Produced by: Tarun Mishra Designed by: Manoj Kumar
Researchers are investigating the use of robotics to recreate extinct animals, including dinosaurs and ancient marine reptiles, to study their movement and anatomical features, as reported in Science Robotics.
By replicating the physical structures and movements of extinct species like Tyrannosaurus Rex, scientists hope to gain insights into how these animals adapted and evolved in their environments.
The goal of these robotic recreations is to improve our understanding of evolution. Dr. Michael Ishida from the University of Cambridge explained that the simulations could compress millions of years of evolutionary changes into a single day’s engineering work.
The concept, known as “paleoinspired robotics,” combines bioinspired robotics with evolutionary studies, focusing on how anatomical changes across species may have influenced their biomechanics and environmental interactions over time.
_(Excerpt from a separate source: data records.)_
/-- CTL16: taken. -/
theorem test_sne_reg : answers (runs 0x9120 ((base.setReg 1 7).setReg 2 8)) (fun t => t.pc == 0x204) = true := by decide

/-- CTL17: x = y never skips. -/
theorem test_sne_reg_not : answers (runs 0x9110 base) (fun t => t.pc == 0x202) = true := by decide

/-- CTL19. -/
theorem test_jp_v0 : answers (runs 0xB300 (base.setReg 0 4)) (fun t => t.pc == 0x304) = true := by decide

/-- CTL21: the sum is not reduced to 12 bits. -/
theorem test_jp_v0_past_memory : answers (runs 0xBFFF (base.setReg 0 0xFF)) (fun t => t.pc == 0x10FE) = true := by decide

/-- CYC3: a SYS-like word ticks ST and moves pc. -/
theorem test_nop_unmatched : answers (runs 0x0123 { base with st := 1 }) (fun t => t.pc == 0x202 && t.st == 0 && t.run == .running) = true := by decide

/-- CYC5: 5XY1 does not skip. -/
theorem test_nop_unmatched_5xy1 : answers (runs 0x5121 ((base.setReg 1 1).setReg 2 1)) (fun t => t.pc == 0x202) = true := by decide

/-- ALU1, with VF = 1 as a witness that no flag is written. -/
theorem test_ld_imm : answers (runs 0x6AFF (base.setReg VF 1)) (fun t => t.reg 0xA == 0xFF && t.reg VF == 1) = true := by decide

/-- ALU2. -/
theorem test_add_imm : answers (runs 0x720A (base.setReg 2 0xFA)) (fun t => t.reg 2 == 4 && t.reg VF == 1) = true := by decide

/-- ALU5: x = F holds the flag, not the sum. -/
theorem test_add_imm_vf : answers (runs 0x7F0A (base.setReg VF 5)) (fun t => t.reg VF == 0) = true := by decide

/-- ALU8. -/
theorem test_ld_reg : answers (runs 0x8230 (base.setReg 3 0x42)) (fun t => t.reg 2 == 0x42) = true := by decide

/-- ALU9: VF is left alone. -/
theorem test_or : answers (runs 0x8011 (((base.setReg 0 0x0F).setReg 1 0xF0).setReg VF 7)) (fun t => t.reg 0 == 0xFF && t.reg VF == 7) = true := by decide

/-- ALU10. -/
theorem test_and : answers (runs 0x8012 ((base.setReg 0 0x3C).setReg 1 0x0F)) (fun t => t.reg 0 == 0x0C) = true := by decide

/-- ALU11. -/
theorem test_xor : answers (runs 0x8013 ((base.setReg 0 0x3C).setReg 1 0x0F)) (fun t => t.reg 0 == 0x33) = true := by decide

/-- ALU14: no carry, VF written 0. -/
theorem test_add_reg : answers (runs 0x8014 (((base.setReg 0 0x7F).setReg 1 1).setReg VF 1)) (fun t => t.reg 0 == 0x80 && t.reg VF == 0) = true := by decide

/-- ALU16: x = F holds the carry, not the sum 0x01; with V1 = 1 the sum is 0. -/
theorem test_add_reg_vf : answers (runs 0x8F14 ((base.setReg VF 0xFF).setReg 1 1)) (fun t => t.reg VF == 1) = true := by decide

/-- ALU18: borrow. -/
theorem test_sub : answers (runs 0x8015 (((base.setReg 0 3).setReg 1 0xA).setReg VF 1)) (fun t => t.reg 0 == 0xF9 && t.reg VF == 0) = true := by decide

/-- ALU19: equal operands, no borrow. -/
theorem test_sub_equal : answers (runs 0x8015 ((base.setReg 0 5).setReg 1 5)) (fun t => t.reg 0 == 0 && t.reg VF == 1) = true := by decide

/-- ALU22: no quirk, the source is Vy. -/
theorem test_shr : answers (runs 0x8126 ((base.setReg 1 0xFF).setReg 2 0x81)) (fun t => t.reg 1 == 0x40 && t.reg VF == 1) = true := by decide

/-- ALU24: quirk and x = F, the flag overwrites the result. -/
theorem test_shr_quirk_vf : answers (runs 0x8F06 (quirky ((base.setReg VF 2).setReg 0 3))) (fun t => t.reg VF == 0) = true := by decide

/-- ALU25. -/
theorem test_subn : answers (runs 0x8017 ((base.setReg 0 3).setReg 1 0xA)) (fun t => t.reg 0 == 7 && t.reg VF == 1) = true := by decide

/-- ALU26. -/
theorem test_subn_borrow : answers (runs 0x8017 (((base.setReg 0 0xA).setReg 1 3).setReg VF 1)) (fun t => t.reg 0 == 0xF9 && t.reg VF == 0) = true := by decide

/-- ALU28: no quirk. -/
theorem test_shl : answers (runs 0x812E (base.setReg 2 0x81)) (fun t => t.reg 1 == 2 && t.reg VF == 1) = true := by decide

/-- ALU29: quirk, the source is Vx. -/
theorem test_shl_quirk : answers (runs 0x812E (quirky ((base.setReg 1 0x40).setReg VF 1))) (fun t => t.reg 1 == 0x80 && t.reg VF == 0) = true := by decide

/-- MEM1. -/
theorem test_ld_i : answers (runs 0xA300 base) (fun t => t.index == 0x300) = true := by decide

/-- MEM4: no 12-bit wrap and no flag. -/
theorem test_add_i : answers (runs 0xF21E (((base.setReg 2 1).setReg VF 9).setIndex 0xFFF)) (fun t => t.index == 0x1000 && t.reg VF == 9) = true := by decide

/-- MEM5. -/
theorem test_add_i_wraps : answers (runs 0xF21E ((base.setReg 2 1).setIndex 0xFFFF)) (fun t => t.index == 0) = true := by decide

/-- MEM6. -/
theorem test_ld_f : answers (runs 0xF029 (base.setReg 0 0xA)) (fun t => t.index == 0x32) = true := by decide

/-- MEM8: 5 times 255, no mask. -/
theorem test_ld_f_full_byte : answers (runs 0xF029 (base.setReg 0 0xFF)) (fun t => t.index == 0x4FB) = true := by decide

/-- MEM9. -/
theorem test_ld_bcd : answers (runs 0xF533 ((base.setReg 5 0x9D).setIndex 0x300)) (fun t => t.byteAt 0x300 == 1 && t.byteAt 0x301 == 5 && t.byteAt 0x302 == 7 && t.index == 0x300) = true := by decide

/-- MEM14: precise, 0xFFE is not written. -/
theorem test_ld_bcd_bounds : answers (runs 0xF533 ((base.setReg 5 0xFF).setIndex 0xFFE)) (fun t => t.run == .halted ⟨.memBounds, some 0x200, some 0xF533, some 0x1000⟩ && t.byteAt 0xFFE == 0) = true := by decide

/-- MEM15. -/
theorem test_ld_mem_vx : answers (runs 0xF155 (((base.setReg 0 1).setReg 1 2).setIndex 0x300)) (fun t => t.byteAt 0x300 == 1 && t.byteAt 0x301 == 2 && t.byteAt 0x302 == 0 && t.index == 0x302) = true := by decide

/-- MEM19. -/
theorem test_ld_mem_vx_font : answers (runs 0xF155 (base.setIndex 0x4F)) (fun t => t.run == .halted ⟨.fontWrite, some 0x200, some 0xF155, some 0x4F⟩ && t.byteAt 0x4F == 0x80) = true := by decide

/-- MEM23: glyph 0 of the default FONT. -/
theorem test_ld_vx_mem : answers (runs 0xF465 base) (fun t => t.reg 0 == 0xF0 && t.reg 1 == 0x90 && t.reg 4 == 0xF0 && t.index == 5) = true := by decide

/-- MEM22: quirk, I is unchanged. -/
theorem test_ld_vx_mem_quirk : answers (runs 0xF265 (quirky (((base.poke 0x300 1).poke 0x302 7).setIndex 0x300))) (fun t => t.reg 0 == 1 && t.reg 2 == 7 && t.index == 0x300) = true := by decide

/-- DSP7: a sprite at (63, 31) wraps in both directions. -/
theorem test_drw_wraps : answers (runs 0xD012 ((((base.setReg 0 0x3F).setReg 1 0x1F).poke 0x300 0xFF |>.poke 0x301 0x80).setIndex 0x300)) (fun t => t.disp.pixel 31 63 && t.disp.pixel 31 6 && !t.disp.pixel 31 7 && t.disp.pixel 0 63 && !t.disp.pixel 0 0 && t.dirty) = true := by decide

/-- DSP14: LAST_PIXEL, a 0 bit over a lit pixel sets VF. -/
theorem test_drw_last_pixel : answers (runs 0xD011 { base.setIndex 0x300 with disp := Grid.clear.setPixel 0 7 true }) (fun t => t.reg VF == 1 && t.disp.pixel 0 7) = true := by decide

/-- KEY4: key 0 is a key. -/
theorem test_skp : answers (runs 0xE09E { base with key := some 0 }) (fun t => t.pc == 0x204) = true := by decide

/-- KEY3: Vx above 15 equals no key. -/
theorem test_skp_full_byte : answers (runs 0xE39E { base.setReg 3 0x15 with key := some 5 }) (fun t => t.pc == 0x202) = true := by decide

/-- KEY5: no key. -/
theorem test_sknp : answers (runs 0xE3A1 (base.setReg 3 5)) (fun t => t.pc == 0x204) = true := by decide

/-- KEY6. -/
theorem test_sknp_not : answers (runs 0xE3A1 { base.setReg 3 5 with key := some 5 }) (fun t => t.pc == 0x202) = true := by decide

/-- KEY8: FX07 reads 0, over an old V1. -/
theorem test_ld_vx_dt : answers (runs 0xF107 (base.setReg 1 9)) (fun t => t.reg 1 == 0 && t.pc == 0x202) = true := by decide

/-- KEY16: the issue step. -/
theorem test_ld_vx_k : answers (runs 0xF50A { base with pc := 0x210, st := 2 }) (fun t => t.run == .waitKey 5 && t.pc == 0x210 && t.st == 2) = true := by decide

/-- KEY17: key 0xC is delivered. -/
theorem test_ld_vx_k_completion : answers (step { base with pc := 0x210, st := 2, run := .waitKey 5, inputs := [deliver 0xC] }) (fun t => t.reg 5 == 0xC && t.run == .running && t.st == 1 && t.pc == 0x212) = true := by decide

/-- KEY10. -/
theorem test_ld_dt_vx : answers (runs 0xF015 ((base.setReg 0 3).setPc 0x202)) (fun t => t.dt == 3 && t.pc == 0x204) = true := by decide

/-- KEY15: the old ST is overwritten, then ticked. -/
theorem test_ld_st_vx : answers (runs 0xF018 { base.setReg 0 5 with st := 9 }) (fun t => t.st == 4) = true := by decide

/-- KEY14. -/
theorem test_ld_st_vx_zero : answers (runs 0xF118 base) (fun t => t.st == 0) = true := by decide

/-- ALU33: with kk = 0 the result is 0 whatever the draw. -/
theorem test_rnd_mask_zero : answers (exec (.rnd 3 0) (base.setReg 3 9)) (fun t => t.reg 3 == 0) = true := by
  simp [answers, exec, execRnd, complete, State.reg, State.tail, State.drawRandom, State.setReg]

/-- R152: the next execution draws another byte; no flag. -/
theorem test_rnd_draws : answers (runs 0xC30F base) (fun t => t.draws == 1 && t.reg VF == 0 && t.pc == 0x202) = true := by decide

/-! ## Witnesses: each statement's hypotheses met together, at the boundaries of each clause -/

/-- `answers` is the existence of a next state with the property. -/
theorem answers_iff {o : Result} {p : State → Bool} : answers o p = true ↔ ∃ t, o = .next t ∧ p t = true := by
  unfold answers; cases o <;> simp

/-- The state with pc at an address and the two bytes of a word there. -/
def holding (pc : Word) (hi lo : Byte) : State := { base with pc := pc, mem := [(pc.toNat, hi), (pc.toNat + 1, lo)] }

/-- The run state is RUNNING. -/
def isRunning (t : State) : Bool := t.run == .running

/-- The run state is HALTED. -/
def isHalted (t : State) : Bool :=
  match t.run with
  | .running => false
  | .waitKey _ => false
  | .halted _ => true

/-- Any state. -/
def anyState (_ : State) : Bool := true

/-- Each clause of SubOpcodesAreExactlyListed is some word's. -/
theorem witness_SubOpcodesAreExactlyListed :
    decodeWord 0x00EF = .nopUnmatched 0x00EF ∧ decodeWord 0x5001 = .nopUnmatched 0x5001 ∧ decodeWord 0x900F = .nopUnmatched 0x900F ∧
    decodeWord 0x800D = .nopUnmatched 0x800D ∧ decodeWord 0xE09F = .nopUnmatched 0xE09F ∧ decodeWord 0xF066 = .nopUnmatched 0xF066 := by decide

theorem witness_DecodingFollowsTheOpcodeTable :
    (⟨"SHL", 0xF00F, 0x800E⟩ ∈ instructionRows) ∧ (OpcodeRow.mk "SHL" 0xF00F 0x800E).matchesWord 0x8FFE = true ∧
    unmatchedWord 0xFFFF = true := by decide

theorem witness_DecodeOfEncode : (Instr.drw 15 0 15).wellFormed = true ∧ (Instr.nopUnmatched 0).wellFormed = true := by decide

/-- At both ends of program memory. -/
theorem witness_StepRunsTheDecodedInstruction_low :
    (holding 0x200 0x60 5).run = .running ∧ (holding 0x200 0x60 5).dt = 0 ∧ 0x200 ≤ (holding 0x200 0x60 5).pc.toNat ∧
    (holding 0x200 0x60 5).pc.toNat + 1 < 0x1000 ∧
    decodeWord (wordOfBytes ((holding 0x200 0x60 5).byteAt 0x200) ((holding 0x200 0x60 5).byteAt 0x201)) = .ldImm 0 5 := by decide

theorem witness_StepRunsTheDecodedInstruction_high :
    (holding 0xFFE 0x60 5).run = .running ∧ (holding 0xFFE 0x60 5).dt = 0 ∧ 0x200 ≤ (holding 0xFFE 0x60 5).pc.toNat ∧
    (holding 0xFFE 0x60 5).pc.toNat + 1 < 0x1000 ∧
    decodeWord (wordOfBytes ((holding 0xFFE 0x60 5).byteAt 0xFFE) ((holding 0xFFE 0x60 5).byteAt 0xFFF)) = .ldImm 0 5 := by decide

/-- The host sets KEY to a key and clears dirty; sets it to NONE; leaves both; and does nothing. -/
theorem witness_KeyChangesByTheHostOnly :
    (∃ (s : State) (h : HostInput) (rest : List HostInput),
      s.inputs = h :: rest ∧ h.writeKey = some (some 5) ∧ h.clearDirty = true ∧ s.dirty = true) ∧
    (∃ (s : State) (h : HostInput) (rest : List HostInput),
      s.inputs = h :: rest ∧ h.writeKey = some none ∧ s.key = some 5 ∧ h.clearDirty = false) ∧
    (∃ (s : State) (h : HostInput) (rest : List HostInput), s.inputs = h :: rest ∧ h.writeKey = none ∧ s.key = some 5) ∧
    base.inputs = [] ∧ answers (step (holding 0x200 0x60 5)) anyState = true :=
  ⟨⟨{ base with inputs := [⟨some (some 5), true, none⟩], dirty := true }, _, _, rfl, rfl, rfl, rfl⟩,
    ⟨{ base with inputs := [⟨some none, false, none⟩], key := some 5 }, _, _, rfl, rfl, rfl, rfl⟩,
    ⟨{ base with inputs := [HostInput.idle], key := some 5 }, _, _, rfl, rfl, rfl⟩, rfl, by decide⟩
Traditional bioinspired robotics focuses on replicating features of living species. In contrast, paleoinspired robotics aims to simulate anatomical changes and evolutionary pressures on extinct species across multiple historical periods.
Dr. Ishida noted that by building robotic models based on the features of ancient fish, scientists could explore evolutionary shifts that contributed to the transition from aquatic to terrestrial life.
Incorporating robotics into paleontological research enables the testing of evolutionary feasibility, allowing researchers to study if certain anatomical features in extinct animals could have supported their survival in diverse environments.
The paleo inspired robotics approach opens new avenues to study artificial evolution, offering a comparative framework to understand the evolutionary mechanics and constraints that influenced extinct species’ survival and adaptation.